Soil survey maps and information are kept up-to-date using the USDA-NRCS SSURGO database.

Soil survey information is sourced from the NRCS's SSURGO database. The SSURGO database contains information about soil as collected by the National Cooperative Soil Survey. 

The information was gathered by walking over the land and observing the soil. Many soil samples were analyzed in laboratories. The maps outline areas called map units. The map units describe soils and other components that have unique properties, interpretations, and productivity.

The source and title of soil productivity values vary by state.

  • Iowa: The soil productivity value is CSR2 (corn suitability rating), which ranges in value from 5 to 100, as determined by Iowa State University.
  • Illinois: The soil productivity value is ¬†optimal PI (productivity index), which ranges from 0-150, as determined by Illinois Bulletin 811.
  • Minnesota: The soil productivity value is CPI (crop productivity index), which ranges in value from 0 to 100.
  • North Dakota: The soil productivity value is PI (productivity index), which ranges in value from 0 to 100.
  • South Dakota: The soil productivity value is PI (productivity index), which ranges in value from 0 to 100.
  • All other states: The soil productivity values are determined by the overall NCCPI (National Commodity Crop Productivity Index), which ranges in value from 0 to 100, as determined by the NRCS.

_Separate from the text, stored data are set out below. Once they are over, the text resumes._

/-- One launch meets the loss of a die that holds a core of it: its teams there end, its contexts there are gone.
Log 22: DEDUCED, unsafe. -/
def State.launchLost (s : State) (d n : Nat) (l : Launch) : State :=
  let teams := ((s.groups.filter fun (x : Nat × Group) =>
    x.2.launch == n && dieOf x.2.core == d && !x.2.handler && !x.2.gone).map fun x => x.2.team).eraseDups
  let gone (launch core : Nat) : Bool := launch == n && dieOf core == d
  let asserts := ((s.ctxs.filter fun (x : Nat × Ctx) => gone x.2.launch x.2.core).map fun x => x.2.assertCount).sum
  let s := if l.r.kind = 1 then s.fieldLost d n l else s
  let s := { s with
    groups := s.groups.filter fun (x : Nat × Group) => !gone x.2.launch x.2.core
    ctxs := s.ctxs.filter fun (x : Nat × Ctx) => !gone x.2.launch x.2.core }
  let s := s.modLaunch n fun l =>
    { l with faulted := true, asserts := l.asserts - asserts, ended := teams.foldl Nats.ins l.ended }
  s.degrade n

/-- An open region with a version line homed on the die unwinds with cause 1 (R440). -/
def Group.versionLost (d : Nat) (g : Group) : Group :=
  { g with region := g.region.map fun r => if r.lines.any fun x => homeDie (128 * x) == d then r.fail 1 else r }

/-- Whether a thread stops with its die: a parcel's transit goes on (R440). -/
def Thread.stopsOn (th : Thread) (d : Nat) : Bool :=
  dieOf th.core == d && (match th.cmd with | .post .. => false | _ => true)

/-- A die is fenced (R439, R440). Log 1: DESIGN CHOICE, unsafe. Log 22: DEDUCED, unsafe. -/
def State.fenceDie (s : State) (d : Nat) : State :=
  let s := (dieBits d).foldl (fun s (b : Nat × Nat) => s.setReady b.1 b.2 false) s
  let own (l : Launch) : Bool := l.cores.any fun e => e.dev == s.regs.devno && dieOf e.core == d
  let hit (n : Nat) : Bool := match s.launch? n with | some l => own l | none => false
  let s := s.launches.foldl (fun s (x : Nat × Launch) => if own x.2 then s.launchLost d x.1 x.2 else s) s
  let s := (List.range 10).foldl (fun s i => s.modIsland (10 * d + i) Island.endLease) s
  let s := { s with
    mem := s.mem.filter fun (c : Host.Cell) => !(kindOf c.1 == LocKind.hbm && homeDie c.1 == d)
    tags := s.tags.filter fun w => homeDie (4 * w) != d
    units := s.units.filter fun (x : Nat × MatUnit) => dieOf (x.1 / 4) != d
    threads := s.threads.filter fun (x : Nat × Thread) => !x.2.stopsOn d
    hostWrites := s.hostWrites.filter fun w => homeDie w.addr != d
    groups := s.groups.map fun (x : Nat × Group) => (x.1, if hit x.2.launch then x.2.versionLost d else x.2) }
  ((s.modDie d fun x => { x with fenced := true }).startTake s.restoreBit).vector 66

/-! ### In-package links (R436 to R438) -/

/-- Whether the link between two dies works. -/
def State.linked (s : State) (a b : Nat) : Bool :=
  !s.failedLinks.contains (.die a b) && !s.failedLinks.contains (.die b a) && !(s.die a).fenced && !(s.die b).fenced

/-- The dies that a die still has a path to. -/
def State.reach (s : State) (a : Nat) : List Nat :=
  (List.range 4).foldl (fun l _ => (List.range 4).filter fun b => l.contains b || l.any fun x => s.linked x b) [a]

/-- The dies that R438 fences: the higher-numbered of every pair without a path. Log 22: DEDUCED, unsafe. -/
def State.cutOff (s : State) : List Nat :=
  (List.range 4).filter fun b => !(s.die b).fenced
    && (List.range b).any fun a => !(s.die a).fenced && !(s.reach a).contains b

/-- Dies that no path reaches any more are fenced, as often as a fence cuts off others (R438). -/
def State.fenceCut : Nat → State → State
  | 0, s => s
  | n + 1, s => State.fenceCut n (s.cutOff.foldl State.fenceDie s)

/-- DIE_FENCE (R438, R439): the die reports a fatal error; a die that this cuts off follows. -/
def happensDieFence (d : Nat) (s : State) : Option State :=
  event (decide (d < 4) && !(s.die d).fenced) (State.fenceCut 3 (s.fenceDie d))

/-- DIE_FENCE, where its condition holds. -/
def execDieFence (d : Nat) (s : State) : Host.Outcome State Fault Refusal :=
  occurs (happensDieFence d s) s

/-- LINK_FAILURE (R436 to R438). -/
def happensLinkFailure (l : Link) (s : State) : Option State :=
  let known := match l with
    | .die a b => decide (a < b) && decide (b < 4)
    | .ucie d | .io d => decide (d < 4)
  let s := { s with failedLinks := if s.failedLinks.contains l then s.failedLinks else s.failedLinks ++ [l] }.vector 66
  let s' := match l with
    | .ucie d => s.setReady 0 (24 + d) false
    | .die _ _ => State.fenceCut 3 s
    | .io _ => s
  event known s'

/-- LINK_FAILURE, where its condition holds. -/
def execLinkFailure (l : Link) (s : State) : Host.Outcome State Fault Refusal :=
  occurs (happensLinkFailure l s) s

/-! ### CXL ports and planes (R349, R351, R443) -/

/-- Host writes on their way through a failed port are dropped, and their lines stay poisoned (R443). -/
def State.dropPort (s : State) : State :=
  let lost := s.hostWrites.filter fun w => s.behindDown w.addr
  { s with
    hostWrites := s.hostWrites.filter fun w => !s.behindDown w.addr
    bad := lost.foldl (fun bad w => poisonAfter bad (w.addr / 128 * 128) 128 true) s.bad }

/-- CXL_PORT_FAILURE (R443). -/
def happensCxlPortFailure (p : Nat) (s : State) : Option State :=
  let s' := ({ s with cxlDown := Nats.ins s.cxlDown p }.setReady 0 (28 + p) false).dropPort
  event (decide (p < 4) && !s.cxlDown.contains p) (s'.vector 66)

/-- CXL_PORT_FAILURE, where its condition holds. -/
def execCxlPortFailure (p : Nat) (s : State) : Host.Outcome State Fault Refusal :=
  occurs (happensCxlPortFailure p s) s

/-- DYNAMIC_CAPACITY_RELEASE (R351): held while a pinned page maps the extent; else it is answered at once. -/
def happensDynamicCapacityRelease (base bytes : Nat) (s : State) : Option State :=
  event (decide (0 < bytes))
    (if s.extentPinned base bytes then { s with heldExtents := s.heldExtents ++ [(base, bytes)] } else s)

/-- DYNAMIC_CAPACITY_RELEASE, where its condition holds. -/
def execDynamicCapacityRelease (base bytes : Nat) (s : State) : Host.Outcome State Fault Refusal :=
  occurs (happensDynamicCapacityRelease base bytes s) s

/-- DUPLICATE_DEVICE_NUMBER (R349): some planes' switches refuse the number, beside those that have. Log 29: DESIGN
CHOICE, safe. -/
def happensDuplicateDeviceNumber (planes : Nat) (s : State) : Option State :=
  let s1 := (List.range 32).foldl (fun s p => if bit planes p then s.setReady 1 p false else s) s
  event (s.regs.fabEn && planes % 2 ^ 32 != 0)
    ({ s1 with regs := { s1.regs with fabDup := true, fabRefused := Nat.lor s.regs.fabRefused (planes % 2 ^ 32) } }.vector 66)

/-- DUPLICATE_DEVICE_NUMBER, where its condition holds. -/
def execDuplicateDeviceNumber (planes : Nat) (s : State) : Host.Outcome State Fault Refusal :=
  occurs (happensDuplicateDeviceNumber planes s) s

/-- HOST_LINK_TRAINING (R342). -/
def happensHostLinkTraining (m : LinkMode) (s : State) : Option State :=
  event true { s with regs := { s.regs with link := some m } }

/-- HOST_LINK_TRAINING, where its condition holds. -/
def execHostLinkTraining (m : LinkMode) (s : State) : Host.Outcome State Fault Refusal :=
  occurs (happensHostLinkTraining m s) s

/-! ### Device reset (R21, R343, R352, R353) -/

/-- DEVICE_RESET (R352, R353): every register takes its reset value, and the boot ROM checks the bundle. Memories keep
their contents (log 1), the Chinook store its heat, and the safe region and CKCOUNT outlast it (R448). The bundle runs
where both signatures over it and the hashes of the keys hold and its version is not below the fused one (R353). The
model's own counters go on.
Log 1: DESIGN CHOICE, unsafe. Log 18: DESIGN CHOICE, unsafe. Log 24: DEDUCED, unsafe. Log 28: DEDUCED, unsafe. -/
def happensDeviceReset (verified : BundleCheck) (version : Nat) (s : State) : Option State :=
  let runs := verified.holds && decide (Config.rollback ≤ version)
  let keep (d : Die) : Die := { weights := d.weights, badUnits := d.badUnits }
  event true
    { State.reset with
      dies := (s.dies.map fun (x : Nat × Die) => (x.1, keep x.2)).filter fun (x : Nat × Die) => x.2 ≠ {}
      mem := s.mem, tags := s.tags, bad := s.bad
      regs := { State.reset.regs with
        devid := if runs then 0x5E1F0160 else 0x5E1F0000
        fwver := if runs then version % 2 ^ 64 else 0
        ckcount := s.regs.ckcount }
      msix := s.msix, fabricOut := s.fabricOut, saved := s.saved
      melt := s.melt, refreeze := s.refreeze
      nextLaunch := s.nextLaunch, nextId := s.nextId, nextWrite := s.nextWrite, free := s.free }

/-- DEVICE_RESET, where its condition holds. -/
def execDeviceReset (verified : BundleCheck) (version : Nat) (s : State) : Host.Outcome State Fault Refusal :=
  occurs (happensDeviceReset verified version s) s

/-! ### Checkpoints (R447 to R449) -/

/-- POWER_LOSS_WARNING (R447). -/
def happensPowerLossWarning (s : State) : Option State := event true (s.startTake s.restoreBit)

/-- POWER_LOSS_WARNING, where its condition holds. -/
def execPowerLossWarning (s : State) : Host.Outcome State Fault Refusal :=
  occurs (happensPowerLossWarning s) s

/-- Whether everything under way has come to rest, so that a take can go on (R448, step 2): results have landed, but for
one whose window is open, which no word closes now, and whose value is there; atomics are performed; engine threads and
transits are complete, but for commands that a region holds. Log 24: DEDUCED, unsafe. -/
def State.drained (s : State) : Bool :=
  s.groups.all (fun (x : Nat × Group) => x.2.splits.all fun sp => sp.pend.all fun p =>
    s.heldPend p || (p.left != 0 && p.waits.isEmpty))
  && s.atoms.isEmpty
  && s.threads.all (fun (x : Nat × Thread) => x.2.held)
  && s.fabReqs.all (fun (x : Nat × FabReq) => x.2.timedOut)
  && s.pushes.isEmpty && s.landings.isEmpty && s.units.all fun (x : Nat × MatUnit) => x.2.busy.isNone

/-- The virtual dies that stand, as DIES. -/
def State.diesUp (s : State) : Nat :=
  ((List.range 4).map fun d => if (s.die d).fenced then 0 else 2 ^ d).sum

/-- Steps 3 to 5 of R448: writes are performed, resident contexts are spilled, and the region takes HBM, the registers
and the contexts.
Log 24: DEDUCED, unsafe. -/
def State.take (s : State) : State :=
  let s := s.drainIf fun _ => true
  let s := (s.ctxs.filter fun (x : Nat × Ctx) => x.2.res != .saved).foldl (fun s (x : Nat × Ctx) =>
    s.spill x.2.launch x.2.core) s
  let s := { s with hostWrites := [] }
  let inHbm (pa : Nat) : Bool := kindOf pa == LocKind.hbm && !(s.die (homeDie pa)).fenced
  let saved : Saved :=
    { mem := s.mem.filter fun (c : Host.Cell) => inHbm c.1
      tags := s.tags, bad := s.bad.filter fun g => inHbm (32 * g)
      groups := s.groups, ctxs := s.ctxs, launches := s.launches, threads := s.threads, queues := s.queues
      arenas := s.arenas, exports := s.exports, exportPages := s.exportPages, imports := s.imports, slots := s.slots
      inboxes := s.inboxes, islands := s.islands, units := s.units, tbase := s.regs.tbase, dies := s.diesUp }
  { s with
    saved := some saved
    regs := { s.regs with ckctl := b2n s.restoreBit * 2 ^ 30 + 256 * s.diesUp, ckcount := (s.regs.ckcount + 1) % 2 ^ 64 } }

/-- CHECKPOINT_TAKE (R447, R448): GO is written, or a take under way goes on to its end once all has come to rest.
Log 24: DEDUCED, unsafe. -/
def happensCheckpointTake (s : State) : Option State :=
  let s' := s.startTake false
  event true (if s'.drained && !s'.gate then s'.take else s')

/-- CHECKPOINT_TAKE, where its condition holds. -/
def execCheckpointTake (s : State) : Host.Outcome State Fault Refusal :=
  occurs (happensCheckpointTake s) s

/-- Cells of the region put back over what memory holds. Log 24: DEDUCED, unsafe. -/
def State.restored (s : State) (x : Saved) : State :=
  let back (pa : Nat) : Bool := kindOf pa == LocKind.hbm && bit x.dies (homeDie pa)
  let away (c : Ctx) : Ctx := { c with res := .saved, away := 0, guard := 0 }
  { s with
    mem := x.mem.foldl (fun m (c : Host.Cell) => Memory.write m c.1 c.2) (s.mem.filter fun (c : Host.Cell) => !back c.1)
    tags := x.tags.foldl Nats.ins (s.tags.filter fun w => !back (4 * w))
    bad := x.bad.foldl Nats.ins (s.bad.filter fun g => !back (32 * g))
    groups := x.groups
    ctxs := x.ctxs.map fun (p : Nat × Ctx) => (p.1, away p.2)
    launches := x.launches, threads := x.threads, queues := x.queues, arenas := x.arenas, exports := x.exports
    exportPages := x.exportPages, imports := x.imports, slots := x.slots, inboxes := x.inboxes, islands := x.islands
    units := x.units.foldl (fun m (p : Nat × MatUnit) =>
      let now := Map.get m {} p.1
      Map.put m {} p.1 { p.2 with fenced := now.fenced, failed := now.failed }) s.units
    fresh := false, hist := []
    regs := { s.regs with tbase := x.tbase, ckctl := 2 ^ 30 + 256 * x.dies } }

/-- CHECKPOINT_RESTORE (R449): legal after a device reset only; it refuses where a soft error is found in the region;
every context comes back switched out, and is readmitted where it fits. Log 24: DEDUCED, unsafe. -/
def happensCheckpointRestore (s : State) : Option State :=
  let stat (n : Nat) : State := { s with regs := { s.regs with ckctl := 2 ^ 30 + bits s.regs.ckctl 11 8 * 256 + n } }
  event (!s.gate && s.fresh && !s.taking)
    (match s.saved with
     | none => stat 2
     | some x =>
       if (List.range 4).any fun d => bit x.dies d && (s.die d).fenced then stat 3
       else if x.softError then stat 4 else s.restored x)

/-- CHECKPOINT_RESTORE, where its condition holds. -/
def execCheckpointRestore (s : State) : Host.Outcome State Fault Refusal :=
  occurs (happensCheckpointRestore s) s

end Sys2Proof.Machine
end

Land capability classes range from highest productive capacity to lowest (1-8).

  • Class 1 soils have few limitations that restrict their use.
  • Class 2 soils have moderate limitations that reduce the choice of plants or that require moderate conservation practices.
  • Class 3 soils have severe limitations that reduce the choice of plants or that require special conservation practices, or both.
  • Class 4 soils have very severe limitations that reduce the choice of plants or that require very careful management, or both.
  • Class 5 soils are subject to little or no erosion but have other limitations, impractical to remove, that restrict their use mainly to pasture, range land, forestland, or wildlife habitat.
  • Class 6 soils have severe limitations that make them generally unsuitable for cultivation and that restrict their use mainly to pasture, range land, forestland, or wildlife habitat.
  • Class 7 soils have very severe limitations that make them unsuitable for cultivation and that restrict their use mainly to grazing, forestland, or wildlife habitat.
  • Class 8 soils and miscellaneous areas have limitations that preclude commercial plant production and that restrict their use to recreational purposes, wildlife habitat, watershed, or aesthetic purposes.

The soil survey information on FarmlandFinder is updated annually across the U.S. using the the USDA-NRCS SSURGO database.